EXERCISE MATERIAL:
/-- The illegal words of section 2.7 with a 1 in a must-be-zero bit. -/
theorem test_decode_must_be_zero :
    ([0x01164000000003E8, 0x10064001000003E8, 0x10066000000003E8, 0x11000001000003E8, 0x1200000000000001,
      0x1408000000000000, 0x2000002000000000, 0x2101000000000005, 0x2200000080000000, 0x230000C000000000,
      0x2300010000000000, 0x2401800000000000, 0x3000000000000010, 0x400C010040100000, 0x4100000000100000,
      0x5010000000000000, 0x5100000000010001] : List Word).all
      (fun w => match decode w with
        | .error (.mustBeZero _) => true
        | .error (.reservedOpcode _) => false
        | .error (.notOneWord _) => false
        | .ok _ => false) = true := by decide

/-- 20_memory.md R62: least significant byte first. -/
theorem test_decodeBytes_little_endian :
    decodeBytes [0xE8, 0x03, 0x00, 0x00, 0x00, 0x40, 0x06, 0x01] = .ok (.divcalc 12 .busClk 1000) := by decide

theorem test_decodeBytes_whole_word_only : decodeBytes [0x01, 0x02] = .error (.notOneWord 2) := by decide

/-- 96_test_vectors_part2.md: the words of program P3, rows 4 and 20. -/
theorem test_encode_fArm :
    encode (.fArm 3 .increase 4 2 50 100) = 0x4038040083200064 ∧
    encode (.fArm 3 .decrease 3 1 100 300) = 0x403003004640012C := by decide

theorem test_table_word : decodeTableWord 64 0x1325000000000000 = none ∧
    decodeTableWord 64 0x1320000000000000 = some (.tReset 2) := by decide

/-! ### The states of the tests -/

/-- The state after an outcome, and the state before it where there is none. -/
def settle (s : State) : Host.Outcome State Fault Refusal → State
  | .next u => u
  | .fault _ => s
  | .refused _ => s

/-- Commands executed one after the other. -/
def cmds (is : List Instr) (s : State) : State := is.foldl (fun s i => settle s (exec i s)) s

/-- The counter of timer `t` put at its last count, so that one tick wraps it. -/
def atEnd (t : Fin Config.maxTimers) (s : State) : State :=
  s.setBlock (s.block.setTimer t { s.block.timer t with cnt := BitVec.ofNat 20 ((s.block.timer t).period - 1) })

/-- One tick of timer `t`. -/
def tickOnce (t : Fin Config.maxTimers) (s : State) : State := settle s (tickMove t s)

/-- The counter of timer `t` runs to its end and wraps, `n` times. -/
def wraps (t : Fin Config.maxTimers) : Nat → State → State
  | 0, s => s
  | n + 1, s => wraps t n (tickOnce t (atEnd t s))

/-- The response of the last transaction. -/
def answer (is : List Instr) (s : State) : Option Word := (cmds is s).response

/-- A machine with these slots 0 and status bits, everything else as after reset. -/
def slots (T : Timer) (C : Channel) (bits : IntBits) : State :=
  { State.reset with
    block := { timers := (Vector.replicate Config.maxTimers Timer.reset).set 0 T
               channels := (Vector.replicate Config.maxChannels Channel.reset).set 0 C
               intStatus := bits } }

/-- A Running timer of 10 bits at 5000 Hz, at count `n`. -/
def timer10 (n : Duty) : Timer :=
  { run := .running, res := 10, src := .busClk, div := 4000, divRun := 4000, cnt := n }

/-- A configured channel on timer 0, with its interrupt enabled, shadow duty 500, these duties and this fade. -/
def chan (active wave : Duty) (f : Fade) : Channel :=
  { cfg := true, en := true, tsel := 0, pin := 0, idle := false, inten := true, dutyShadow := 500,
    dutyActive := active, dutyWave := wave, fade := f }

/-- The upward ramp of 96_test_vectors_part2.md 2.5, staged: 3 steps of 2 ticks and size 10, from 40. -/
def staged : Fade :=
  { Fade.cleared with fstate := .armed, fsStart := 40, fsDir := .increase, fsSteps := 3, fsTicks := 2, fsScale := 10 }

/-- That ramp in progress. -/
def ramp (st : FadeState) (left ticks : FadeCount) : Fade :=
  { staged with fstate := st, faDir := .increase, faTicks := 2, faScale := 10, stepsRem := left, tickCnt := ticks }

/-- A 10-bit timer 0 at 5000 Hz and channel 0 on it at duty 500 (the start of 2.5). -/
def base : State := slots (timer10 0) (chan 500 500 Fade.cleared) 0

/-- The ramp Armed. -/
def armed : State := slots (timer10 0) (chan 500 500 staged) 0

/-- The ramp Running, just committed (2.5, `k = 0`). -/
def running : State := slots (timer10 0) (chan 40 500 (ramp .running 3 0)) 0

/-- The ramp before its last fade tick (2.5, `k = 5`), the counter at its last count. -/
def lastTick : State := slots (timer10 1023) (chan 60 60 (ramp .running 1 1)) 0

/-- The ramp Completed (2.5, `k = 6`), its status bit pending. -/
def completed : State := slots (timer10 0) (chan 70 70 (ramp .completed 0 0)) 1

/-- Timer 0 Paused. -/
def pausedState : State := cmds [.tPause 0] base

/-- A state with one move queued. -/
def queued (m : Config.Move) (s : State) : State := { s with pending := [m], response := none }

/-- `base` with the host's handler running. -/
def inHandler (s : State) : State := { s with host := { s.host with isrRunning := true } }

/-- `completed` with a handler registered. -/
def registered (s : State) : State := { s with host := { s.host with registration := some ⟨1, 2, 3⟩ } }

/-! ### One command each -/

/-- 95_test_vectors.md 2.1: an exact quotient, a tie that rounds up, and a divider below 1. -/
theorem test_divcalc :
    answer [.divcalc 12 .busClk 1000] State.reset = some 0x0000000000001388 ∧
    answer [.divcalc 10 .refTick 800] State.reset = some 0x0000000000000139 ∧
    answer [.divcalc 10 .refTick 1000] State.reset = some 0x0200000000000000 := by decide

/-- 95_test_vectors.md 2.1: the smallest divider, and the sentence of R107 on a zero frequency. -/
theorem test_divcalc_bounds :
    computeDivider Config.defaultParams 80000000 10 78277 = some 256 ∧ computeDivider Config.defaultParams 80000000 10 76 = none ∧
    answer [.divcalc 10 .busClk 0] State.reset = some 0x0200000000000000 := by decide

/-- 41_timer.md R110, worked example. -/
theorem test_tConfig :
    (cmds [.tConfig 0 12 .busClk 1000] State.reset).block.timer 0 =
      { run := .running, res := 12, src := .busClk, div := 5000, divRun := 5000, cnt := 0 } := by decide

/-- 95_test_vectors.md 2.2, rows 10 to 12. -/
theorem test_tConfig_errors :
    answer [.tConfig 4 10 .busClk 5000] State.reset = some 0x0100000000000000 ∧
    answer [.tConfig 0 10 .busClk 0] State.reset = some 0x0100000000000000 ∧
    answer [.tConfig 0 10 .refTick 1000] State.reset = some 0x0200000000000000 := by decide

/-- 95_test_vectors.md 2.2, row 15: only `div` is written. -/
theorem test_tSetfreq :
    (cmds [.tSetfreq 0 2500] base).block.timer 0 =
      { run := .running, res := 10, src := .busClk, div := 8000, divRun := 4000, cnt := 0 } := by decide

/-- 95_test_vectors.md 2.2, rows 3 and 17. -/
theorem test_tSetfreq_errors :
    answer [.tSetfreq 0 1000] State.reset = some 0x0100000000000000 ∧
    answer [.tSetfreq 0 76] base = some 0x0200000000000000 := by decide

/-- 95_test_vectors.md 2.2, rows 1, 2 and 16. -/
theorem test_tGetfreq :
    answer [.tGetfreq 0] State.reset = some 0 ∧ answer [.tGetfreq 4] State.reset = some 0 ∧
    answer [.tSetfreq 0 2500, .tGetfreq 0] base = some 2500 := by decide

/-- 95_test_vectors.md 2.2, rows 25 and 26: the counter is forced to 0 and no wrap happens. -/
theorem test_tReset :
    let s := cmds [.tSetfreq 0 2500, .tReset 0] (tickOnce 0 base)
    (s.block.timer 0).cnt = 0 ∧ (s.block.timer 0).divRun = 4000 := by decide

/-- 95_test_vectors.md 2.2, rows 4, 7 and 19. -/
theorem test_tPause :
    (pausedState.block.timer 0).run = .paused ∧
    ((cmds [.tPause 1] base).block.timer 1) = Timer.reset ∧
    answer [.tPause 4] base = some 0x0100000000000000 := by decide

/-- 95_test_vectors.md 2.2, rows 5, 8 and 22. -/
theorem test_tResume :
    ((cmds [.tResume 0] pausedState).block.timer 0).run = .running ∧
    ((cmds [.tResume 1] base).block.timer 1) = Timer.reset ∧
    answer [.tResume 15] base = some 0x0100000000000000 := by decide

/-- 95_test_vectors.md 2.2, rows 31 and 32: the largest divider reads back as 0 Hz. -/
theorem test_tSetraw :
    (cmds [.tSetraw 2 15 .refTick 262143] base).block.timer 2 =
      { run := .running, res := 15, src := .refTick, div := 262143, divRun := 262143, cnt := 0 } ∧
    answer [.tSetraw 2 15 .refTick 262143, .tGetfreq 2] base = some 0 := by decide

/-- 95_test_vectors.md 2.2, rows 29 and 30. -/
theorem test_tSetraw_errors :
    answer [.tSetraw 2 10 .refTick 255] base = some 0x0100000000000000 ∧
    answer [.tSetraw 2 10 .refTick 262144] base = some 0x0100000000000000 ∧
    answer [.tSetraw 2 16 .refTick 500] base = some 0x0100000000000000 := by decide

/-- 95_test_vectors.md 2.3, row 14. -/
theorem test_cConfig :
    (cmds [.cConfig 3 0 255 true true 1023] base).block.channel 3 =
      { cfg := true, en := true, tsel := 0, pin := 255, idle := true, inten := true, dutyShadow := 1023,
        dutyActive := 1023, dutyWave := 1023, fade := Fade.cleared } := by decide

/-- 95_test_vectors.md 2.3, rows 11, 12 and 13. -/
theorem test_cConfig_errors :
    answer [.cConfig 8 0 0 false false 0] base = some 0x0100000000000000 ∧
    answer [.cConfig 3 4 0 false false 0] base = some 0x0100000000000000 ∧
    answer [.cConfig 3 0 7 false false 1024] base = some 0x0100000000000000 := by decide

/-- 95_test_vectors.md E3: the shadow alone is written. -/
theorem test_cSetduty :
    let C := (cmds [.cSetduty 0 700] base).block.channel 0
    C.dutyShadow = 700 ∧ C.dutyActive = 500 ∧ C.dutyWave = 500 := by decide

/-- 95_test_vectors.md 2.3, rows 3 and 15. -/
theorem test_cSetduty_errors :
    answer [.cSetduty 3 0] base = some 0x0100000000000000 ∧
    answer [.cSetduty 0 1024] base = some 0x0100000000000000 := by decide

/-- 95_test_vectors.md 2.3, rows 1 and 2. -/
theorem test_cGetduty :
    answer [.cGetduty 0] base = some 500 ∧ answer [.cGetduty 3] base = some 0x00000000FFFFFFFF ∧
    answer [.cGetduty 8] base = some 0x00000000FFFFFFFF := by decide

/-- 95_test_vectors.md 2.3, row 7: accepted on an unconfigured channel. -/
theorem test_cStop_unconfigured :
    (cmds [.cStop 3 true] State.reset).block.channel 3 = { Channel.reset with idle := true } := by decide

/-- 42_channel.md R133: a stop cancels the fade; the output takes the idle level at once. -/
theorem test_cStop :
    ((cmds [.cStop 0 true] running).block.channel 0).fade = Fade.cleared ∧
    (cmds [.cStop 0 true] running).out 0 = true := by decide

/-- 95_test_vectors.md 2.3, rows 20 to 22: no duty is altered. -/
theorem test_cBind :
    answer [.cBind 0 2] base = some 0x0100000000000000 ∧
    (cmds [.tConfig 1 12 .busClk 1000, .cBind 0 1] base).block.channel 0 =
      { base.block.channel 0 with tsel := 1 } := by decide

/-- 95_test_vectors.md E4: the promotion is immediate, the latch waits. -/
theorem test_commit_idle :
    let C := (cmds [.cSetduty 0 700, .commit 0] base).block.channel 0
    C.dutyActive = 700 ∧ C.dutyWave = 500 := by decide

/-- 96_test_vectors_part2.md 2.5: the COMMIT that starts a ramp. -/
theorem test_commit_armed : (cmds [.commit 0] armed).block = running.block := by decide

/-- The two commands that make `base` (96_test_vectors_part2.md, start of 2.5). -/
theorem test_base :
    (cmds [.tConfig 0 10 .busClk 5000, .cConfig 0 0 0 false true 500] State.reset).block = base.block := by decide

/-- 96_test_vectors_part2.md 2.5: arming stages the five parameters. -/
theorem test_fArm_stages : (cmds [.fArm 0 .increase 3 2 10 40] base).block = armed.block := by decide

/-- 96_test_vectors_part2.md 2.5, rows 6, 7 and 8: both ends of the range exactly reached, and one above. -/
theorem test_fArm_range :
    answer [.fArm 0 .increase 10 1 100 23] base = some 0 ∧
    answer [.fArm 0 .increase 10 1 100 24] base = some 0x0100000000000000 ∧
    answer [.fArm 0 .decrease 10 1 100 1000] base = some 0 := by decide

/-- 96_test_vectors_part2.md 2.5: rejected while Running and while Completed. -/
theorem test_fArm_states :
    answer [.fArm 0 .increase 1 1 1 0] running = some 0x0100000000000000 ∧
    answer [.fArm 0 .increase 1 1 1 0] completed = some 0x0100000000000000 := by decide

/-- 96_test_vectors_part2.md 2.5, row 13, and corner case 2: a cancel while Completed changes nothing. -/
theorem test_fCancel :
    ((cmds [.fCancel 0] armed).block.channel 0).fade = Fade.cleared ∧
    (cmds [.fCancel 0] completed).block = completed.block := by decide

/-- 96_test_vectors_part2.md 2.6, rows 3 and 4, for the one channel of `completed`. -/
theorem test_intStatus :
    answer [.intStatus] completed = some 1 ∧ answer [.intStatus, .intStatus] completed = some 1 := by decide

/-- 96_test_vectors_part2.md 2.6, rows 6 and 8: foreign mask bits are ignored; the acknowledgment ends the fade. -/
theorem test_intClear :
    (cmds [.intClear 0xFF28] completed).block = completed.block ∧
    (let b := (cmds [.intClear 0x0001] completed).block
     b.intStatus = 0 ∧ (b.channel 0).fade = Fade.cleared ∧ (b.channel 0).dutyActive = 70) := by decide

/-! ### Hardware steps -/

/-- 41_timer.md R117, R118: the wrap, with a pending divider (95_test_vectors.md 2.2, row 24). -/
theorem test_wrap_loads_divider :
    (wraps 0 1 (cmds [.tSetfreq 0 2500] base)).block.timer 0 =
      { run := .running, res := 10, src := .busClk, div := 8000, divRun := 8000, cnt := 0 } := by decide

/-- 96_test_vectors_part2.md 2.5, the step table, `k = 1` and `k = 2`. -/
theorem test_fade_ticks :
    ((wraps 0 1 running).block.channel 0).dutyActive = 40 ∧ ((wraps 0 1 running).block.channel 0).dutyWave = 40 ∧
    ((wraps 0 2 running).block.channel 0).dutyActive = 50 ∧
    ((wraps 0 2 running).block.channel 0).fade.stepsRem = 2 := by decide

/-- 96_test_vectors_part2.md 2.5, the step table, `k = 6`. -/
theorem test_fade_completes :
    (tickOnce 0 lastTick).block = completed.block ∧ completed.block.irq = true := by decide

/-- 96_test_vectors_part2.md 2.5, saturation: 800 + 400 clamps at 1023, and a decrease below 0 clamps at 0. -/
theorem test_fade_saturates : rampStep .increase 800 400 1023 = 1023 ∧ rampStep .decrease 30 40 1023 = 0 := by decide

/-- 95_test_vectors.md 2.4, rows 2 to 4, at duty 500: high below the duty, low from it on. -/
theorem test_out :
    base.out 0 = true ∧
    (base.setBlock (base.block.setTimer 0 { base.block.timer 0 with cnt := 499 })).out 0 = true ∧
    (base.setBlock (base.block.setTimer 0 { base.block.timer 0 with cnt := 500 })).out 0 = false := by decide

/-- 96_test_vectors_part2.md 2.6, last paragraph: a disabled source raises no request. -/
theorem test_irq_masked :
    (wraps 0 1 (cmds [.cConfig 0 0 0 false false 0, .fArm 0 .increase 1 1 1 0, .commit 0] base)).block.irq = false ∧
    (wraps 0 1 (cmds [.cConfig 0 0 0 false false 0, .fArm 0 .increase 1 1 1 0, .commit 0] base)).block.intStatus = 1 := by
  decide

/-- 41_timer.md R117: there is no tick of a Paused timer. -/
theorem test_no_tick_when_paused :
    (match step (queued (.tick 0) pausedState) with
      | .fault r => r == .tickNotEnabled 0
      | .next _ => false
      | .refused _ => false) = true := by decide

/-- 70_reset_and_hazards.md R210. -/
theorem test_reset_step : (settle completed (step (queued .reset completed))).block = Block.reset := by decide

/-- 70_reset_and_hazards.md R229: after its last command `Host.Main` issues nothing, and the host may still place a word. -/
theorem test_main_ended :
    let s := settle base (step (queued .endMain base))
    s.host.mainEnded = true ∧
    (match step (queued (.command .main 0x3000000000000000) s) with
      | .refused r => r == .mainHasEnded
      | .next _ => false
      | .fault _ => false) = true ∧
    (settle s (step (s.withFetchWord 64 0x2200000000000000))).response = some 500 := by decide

WHAT TO WORK ON:
A single figure is required: the number of lines in the data above in which the word "below" appears.

SOLUTION:
3